RECORDS FOR PROCESSING:
^^^^^^^^^^^^^^^^

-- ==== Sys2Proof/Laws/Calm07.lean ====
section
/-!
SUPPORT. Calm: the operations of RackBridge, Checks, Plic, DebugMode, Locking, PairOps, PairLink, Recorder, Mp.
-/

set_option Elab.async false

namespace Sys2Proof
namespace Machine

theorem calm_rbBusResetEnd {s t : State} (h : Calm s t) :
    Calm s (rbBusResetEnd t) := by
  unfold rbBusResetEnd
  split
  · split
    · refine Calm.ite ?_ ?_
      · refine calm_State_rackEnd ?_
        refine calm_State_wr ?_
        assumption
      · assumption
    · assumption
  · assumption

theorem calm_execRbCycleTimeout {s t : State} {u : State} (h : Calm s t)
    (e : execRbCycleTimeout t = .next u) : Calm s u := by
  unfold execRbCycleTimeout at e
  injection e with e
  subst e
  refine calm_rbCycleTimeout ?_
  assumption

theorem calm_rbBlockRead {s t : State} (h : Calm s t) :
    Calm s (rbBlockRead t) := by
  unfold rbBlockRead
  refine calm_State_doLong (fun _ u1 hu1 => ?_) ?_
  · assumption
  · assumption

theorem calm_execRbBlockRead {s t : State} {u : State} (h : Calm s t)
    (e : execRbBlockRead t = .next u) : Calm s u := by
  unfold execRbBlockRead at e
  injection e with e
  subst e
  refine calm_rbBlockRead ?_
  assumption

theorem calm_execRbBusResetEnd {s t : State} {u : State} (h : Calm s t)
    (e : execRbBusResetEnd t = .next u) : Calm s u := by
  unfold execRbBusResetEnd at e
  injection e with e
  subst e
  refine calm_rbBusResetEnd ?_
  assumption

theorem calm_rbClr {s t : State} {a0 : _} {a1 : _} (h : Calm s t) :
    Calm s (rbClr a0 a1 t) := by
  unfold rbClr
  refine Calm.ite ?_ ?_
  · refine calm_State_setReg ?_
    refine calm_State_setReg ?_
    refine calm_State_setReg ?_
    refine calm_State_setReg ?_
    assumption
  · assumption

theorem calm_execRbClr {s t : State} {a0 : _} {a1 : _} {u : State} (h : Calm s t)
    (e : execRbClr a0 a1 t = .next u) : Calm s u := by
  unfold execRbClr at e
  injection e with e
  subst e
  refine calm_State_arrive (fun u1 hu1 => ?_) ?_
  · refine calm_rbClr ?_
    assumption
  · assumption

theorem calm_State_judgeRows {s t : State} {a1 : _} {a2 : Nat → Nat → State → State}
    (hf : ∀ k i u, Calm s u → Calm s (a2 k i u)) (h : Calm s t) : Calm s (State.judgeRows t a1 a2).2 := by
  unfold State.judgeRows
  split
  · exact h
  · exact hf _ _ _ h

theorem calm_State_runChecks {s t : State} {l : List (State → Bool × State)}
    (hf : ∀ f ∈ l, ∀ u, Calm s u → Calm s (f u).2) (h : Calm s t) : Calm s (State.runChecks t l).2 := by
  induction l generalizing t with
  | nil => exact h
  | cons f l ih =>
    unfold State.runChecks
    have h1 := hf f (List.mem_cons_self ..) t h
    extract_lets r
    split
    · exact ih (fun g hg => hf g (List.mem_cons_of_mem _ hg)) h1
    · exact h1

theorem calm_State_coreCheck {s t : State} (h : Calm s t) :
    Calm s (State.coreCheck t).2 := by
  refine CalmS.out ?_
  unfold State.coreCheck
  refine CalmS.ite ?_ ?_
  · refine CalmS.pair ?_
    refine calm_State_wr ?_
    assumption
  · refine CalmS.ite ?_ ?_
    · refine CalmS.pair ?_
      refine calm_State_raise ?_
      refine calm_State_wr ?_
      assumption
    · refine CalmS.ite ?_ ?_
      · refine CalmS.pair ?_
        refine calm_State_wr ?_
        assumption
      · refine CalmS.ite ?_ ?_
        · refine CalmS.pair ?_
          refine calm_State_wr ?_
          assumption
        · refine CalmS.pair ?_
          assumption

^^^^^^^^^^^^^^^^

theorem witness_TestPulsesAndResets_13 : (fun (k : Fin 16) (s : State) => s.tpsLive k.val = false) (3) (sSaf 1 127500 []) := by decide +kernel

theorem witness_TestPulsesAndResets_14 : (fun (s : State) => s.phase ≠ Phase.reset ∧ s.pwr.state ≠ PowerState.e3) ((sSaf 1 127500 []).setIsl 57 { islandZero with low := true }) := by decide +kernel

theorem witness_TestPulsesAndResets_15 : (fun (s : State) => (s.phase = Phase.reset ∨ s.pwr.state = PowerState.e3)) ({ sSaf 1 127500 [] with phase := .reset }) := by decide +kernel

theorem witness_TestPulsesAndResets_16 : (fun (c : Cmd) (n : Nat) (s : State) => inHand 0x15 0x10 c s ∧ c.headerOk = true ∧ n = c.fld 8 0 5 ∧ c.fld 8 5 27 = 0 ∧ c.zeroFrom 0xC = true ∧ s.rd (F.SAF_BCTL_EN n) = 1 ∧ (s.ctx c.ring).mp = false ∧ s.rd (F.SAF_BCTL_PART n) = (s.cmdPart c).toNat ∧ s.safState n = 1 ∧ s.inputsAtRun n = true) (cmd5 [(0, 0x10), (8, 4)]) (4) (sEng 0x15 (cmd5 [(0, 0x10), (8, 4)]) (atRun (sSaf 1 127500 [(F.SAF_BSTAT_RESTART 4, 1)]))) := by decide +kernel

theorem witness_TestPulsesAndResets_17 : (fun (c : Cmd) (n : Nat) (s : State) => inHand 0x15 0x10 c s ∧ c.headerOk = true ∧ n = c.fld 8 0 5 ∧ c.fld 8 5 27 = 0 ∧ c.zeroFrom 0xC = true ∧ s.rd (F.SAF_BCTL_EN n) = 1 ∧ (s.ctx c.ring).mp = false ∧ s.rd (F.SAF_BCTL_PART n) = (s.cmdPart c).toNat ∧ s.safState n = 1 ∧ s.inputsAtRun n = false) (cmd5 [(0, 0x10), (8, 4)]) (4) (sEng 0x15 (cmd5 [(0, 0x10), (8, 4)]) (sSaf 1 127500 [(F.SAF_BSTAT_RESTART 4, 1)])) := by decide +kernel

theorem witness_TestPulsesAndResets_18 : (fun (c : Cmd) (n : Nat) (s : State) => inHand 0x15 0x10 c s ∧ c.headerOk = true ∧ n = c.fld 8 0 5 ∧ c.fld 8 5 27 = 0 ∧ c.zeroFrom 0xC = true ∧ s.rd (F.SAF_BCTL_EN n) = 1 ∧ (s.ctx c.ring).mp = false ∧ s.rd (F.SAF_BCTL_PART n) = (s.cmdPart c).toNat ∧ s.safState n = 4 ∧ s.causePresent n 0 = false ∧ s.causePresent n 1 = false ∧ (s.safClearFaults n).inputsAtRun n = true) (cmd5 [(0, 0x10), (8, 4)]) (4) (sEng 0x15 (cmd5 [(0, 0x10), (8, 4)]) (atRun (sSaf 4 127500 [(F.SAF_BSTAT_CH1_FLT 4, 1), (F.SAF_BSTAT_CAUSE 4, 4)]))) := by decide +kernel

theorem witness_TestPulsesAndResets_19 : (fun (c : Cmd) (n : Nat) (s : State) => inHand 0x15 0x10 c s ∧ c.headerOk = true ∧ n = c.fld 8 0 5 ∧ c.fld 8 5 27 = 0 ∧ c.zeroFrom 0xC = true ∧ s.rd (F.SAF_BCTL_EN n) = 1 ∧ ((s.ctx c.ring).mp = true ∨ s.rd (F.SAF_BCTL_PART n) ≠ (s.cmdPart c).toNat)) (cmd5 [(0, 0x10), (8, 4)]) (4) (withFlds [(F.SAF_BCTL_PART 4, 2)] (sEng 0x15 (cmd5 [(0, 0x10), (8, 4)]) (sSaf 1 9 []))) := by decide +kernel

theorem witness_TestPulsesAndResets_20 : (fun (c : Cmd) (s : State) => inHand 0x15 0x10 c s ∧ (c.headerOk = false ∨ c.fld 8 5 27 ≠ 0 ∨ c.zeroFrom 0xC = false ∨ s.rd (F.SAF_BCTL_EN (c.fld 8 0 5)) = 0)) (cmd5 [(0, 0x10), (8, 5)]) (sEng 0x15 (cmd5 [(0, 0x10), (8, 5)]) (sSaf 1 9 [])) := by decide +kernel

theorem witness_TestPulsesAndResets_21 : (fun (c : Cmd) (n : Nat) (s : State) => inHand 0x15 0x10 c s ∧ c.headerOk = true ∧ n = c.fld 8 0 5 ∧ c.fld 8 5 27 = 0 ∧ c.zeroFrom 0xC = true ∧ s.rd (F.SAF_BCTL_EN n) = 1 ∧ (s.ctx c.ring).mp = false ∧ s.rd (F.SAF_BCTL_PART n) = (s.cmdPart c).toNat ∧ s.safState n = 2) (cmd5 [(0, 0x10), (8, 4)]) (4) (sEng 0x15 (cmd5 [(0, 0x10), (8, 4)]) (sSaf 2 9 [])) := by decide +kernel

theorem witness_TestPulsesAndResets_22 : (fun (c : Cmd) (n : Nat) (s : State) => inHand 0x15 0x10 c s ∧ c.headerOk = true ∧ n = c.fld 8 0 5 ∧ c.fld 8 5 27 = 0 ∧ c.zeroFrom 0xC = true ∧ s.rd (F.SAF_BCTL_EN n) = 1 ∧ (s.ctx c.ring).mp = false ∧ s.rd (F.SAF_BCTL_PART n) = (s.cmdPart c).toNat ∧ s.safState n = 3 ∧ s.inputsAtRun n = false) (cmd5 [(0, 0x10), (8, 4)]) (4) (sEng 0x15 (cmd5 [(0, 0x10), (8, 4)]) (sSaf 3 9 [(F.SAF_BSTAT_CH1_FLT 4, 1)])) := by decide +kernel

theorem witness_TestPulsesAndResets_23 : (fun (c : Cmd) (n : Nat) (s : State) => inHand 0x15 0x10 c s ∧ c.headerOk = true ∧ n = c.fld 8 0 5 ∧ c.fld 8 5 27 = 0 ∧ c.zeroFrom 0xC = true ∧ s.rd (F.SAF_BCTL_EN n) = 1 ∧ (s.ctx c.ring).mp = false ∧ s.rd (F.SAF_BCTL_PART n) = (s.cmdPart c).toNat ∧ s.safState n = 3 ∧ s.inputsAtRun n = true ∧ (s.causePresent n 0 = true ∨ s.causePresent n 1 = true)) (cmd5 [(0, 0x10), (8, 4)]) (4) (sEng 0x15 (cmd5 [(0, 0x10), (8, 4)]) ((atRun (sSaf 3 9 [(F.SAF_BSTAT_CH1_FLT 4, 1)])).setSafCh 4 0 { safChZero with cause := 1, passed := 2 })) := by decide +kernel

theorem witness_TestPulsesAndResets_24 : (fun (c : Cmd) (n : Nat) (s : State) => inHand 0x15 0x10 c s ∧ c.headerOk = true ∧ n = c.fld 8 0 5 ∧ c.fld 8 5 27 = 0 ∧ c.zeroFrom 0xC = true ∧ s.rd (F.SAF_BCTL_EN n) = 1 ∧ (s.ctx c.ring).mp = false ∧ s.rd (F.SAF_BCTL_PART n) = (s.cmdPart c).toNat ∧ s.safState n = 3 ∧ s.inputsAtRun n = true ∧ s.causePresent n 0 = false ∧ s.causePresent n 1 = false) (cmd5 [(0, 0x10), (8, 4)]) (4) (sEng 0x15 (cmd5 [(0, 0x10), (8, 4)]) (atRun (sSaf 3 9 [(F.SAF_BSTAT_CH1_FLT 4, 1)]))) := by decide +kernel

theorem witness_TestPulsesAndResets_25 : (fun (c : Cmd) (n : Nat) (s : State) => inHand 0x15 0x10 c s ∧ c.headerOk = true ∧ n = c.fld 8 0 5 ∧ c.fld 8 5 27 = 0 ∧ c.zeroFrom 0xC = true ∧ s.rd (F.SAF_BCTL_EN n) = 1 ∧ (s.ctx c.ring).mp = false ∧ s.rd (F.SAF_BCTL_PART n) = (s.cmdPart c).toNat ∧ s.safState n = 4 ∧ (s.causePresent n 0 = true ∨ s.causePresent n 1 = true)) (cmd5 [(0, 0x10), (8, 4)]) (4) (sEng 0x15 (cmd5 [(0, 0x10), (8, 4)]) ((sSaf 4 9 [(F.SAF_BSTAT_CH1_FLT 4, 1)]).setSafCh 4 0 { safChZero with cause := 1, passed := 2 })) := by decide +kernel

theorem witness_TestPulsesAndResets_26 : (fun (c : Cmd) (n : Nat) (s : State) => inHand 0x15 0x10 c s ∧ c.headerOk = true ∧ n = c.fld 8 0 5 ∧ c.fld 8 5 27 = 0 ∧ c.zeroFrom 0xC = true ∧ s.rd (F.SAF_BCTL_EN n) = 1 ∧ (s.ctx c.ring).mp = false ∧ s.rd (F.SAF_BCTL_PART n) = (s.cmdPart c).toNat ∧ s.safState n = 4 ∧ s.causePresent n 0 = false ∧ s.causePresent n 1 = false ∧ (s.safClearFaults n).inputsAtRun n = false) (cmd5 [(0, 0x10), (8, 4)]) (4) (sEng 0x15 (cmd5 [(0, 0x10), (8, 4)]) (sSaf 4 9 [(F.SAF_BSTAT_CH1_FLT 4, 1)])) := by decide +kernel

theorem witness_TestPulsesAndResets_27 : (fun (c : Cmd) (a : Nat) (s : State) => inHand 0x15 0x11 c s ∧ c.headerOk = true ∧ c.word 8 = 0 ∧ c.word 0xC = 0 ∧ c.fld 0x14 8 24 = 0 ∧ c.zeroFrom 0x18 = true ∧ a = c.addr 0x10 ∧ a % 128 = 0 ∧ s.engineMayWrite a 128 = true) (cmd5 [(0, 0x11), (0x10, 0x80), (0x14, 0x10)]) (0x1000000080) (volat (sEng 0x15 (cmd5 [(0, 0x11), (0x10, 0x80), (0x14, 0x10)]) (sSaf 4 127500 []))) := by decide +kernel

^^^^^^^^^^^^^^^^

INSTRUCTIONS FOR THE TASK: Only the lines above from the line with "-- ==== Sys2Proof/Laws/Calm07.lean" to the line with "exact hf _ _ _ h", those two lines included, should be reproduced exactly.

SOLUTION:
-- ==== Sys2Proof/Laws/Calm07.lean ====
section
/-!
SUPPORT. Calm: the operations of RackBridge, Checks, Plic, DebugMode, Locking, PairOps, PairLink, Recorder, Mp.
-/

set_option Elab.async false

namespace Sys2Proof
namespace Machine

theorem calm_rbBusResetEnd {s t : State} (h : Calm s t) :
    Calm s (rbBusResetEnd t) := by
  unfold rbBusResetEnd
  split
  · split
    · refine Calm.ite ?_ ?_
      · refine calm_State_rackEnd ?_
        refine calm_State_wr ?_
        assumption
      · assumption
    · assumption
  · assumption

theorem calm_execRbCycleTimeout {s t : State} {u : State} (h : Calm s t)
    (e : execRbCycleTimeout t = .next u) : Calm s u := by
  unfold execRbCycleTimeout at e
  injection e with e
  subst e
  refine calm_rbCycleTimeout ?_
  assumption

theorem calm_rbBlockRead {s t : State} (h : Calm s t) :
    Calm s (rbBlockRead t) := by
  unfold rbBlockRead
  refine calm_State_doLong (fun _ u1 hu1 => ?_) ?_
  · assumption
  · assumption

theorem calm_execRbBlockRead {s t : State} {u : State} (h : Calm s t)
    (e : execRbBlockRead t = .next u) : Calm s u := by
  unfold execRbBlockRead at e
  injection e with e
  subst e
  refine calm_rbBlockRead ?_
  assumption

theorem calm_execRbBusResetEnd {s t : State} {u : State} (h : Calm s t)
    (e : execRbBusResetEnd t = .next u) : Calm s u := by
  unfold execRbBusResetEnd at e
  injection e with e
  subst e
  refine calm_rbBusResetEnd ?_
  assumption

theorem calm_rbClr {s t : State} {a0 : _} {a1 : _} (h : Calm s t) :
    Calm s (rbClr a0 a1 t) := by
  unfold rbClr
  refine Calm.ite ?_ ?_
  · refine calm_State_setReg ?_
    refine calm_State_setReg ?_
    refine calm_State_setReg ?_
    refine calm_State_setReg ?_
    assumption
  · assumption

theorem calm_execRbClr {s t : State} {a0 : _} {a1 : _} {u : State} (h : Calm s t)
    (e : execRbClr a0 a1 t = .next u) : Calm s u := by
  unfold execRbClr at e
  injection e with e
  subst e
  refine calm_State_arrive (fun u1 hu1 => ?_) ?_
  · refine calm_rbClr ?_
    assumption
  · assumption

theorem calm_State_judgeRows {s t : State} {a1 : _} {a2 : Nat → Nat → State → State}
    (hf : ∀ k i u, Calm s u → Calm s (a2 k i u)) (h : Calm s t) : Calm s (State.judgeRows t a1 a2).2 := by
  unfold State.judgeRows
  split
  · exact h
  · exact hf _ _ _ h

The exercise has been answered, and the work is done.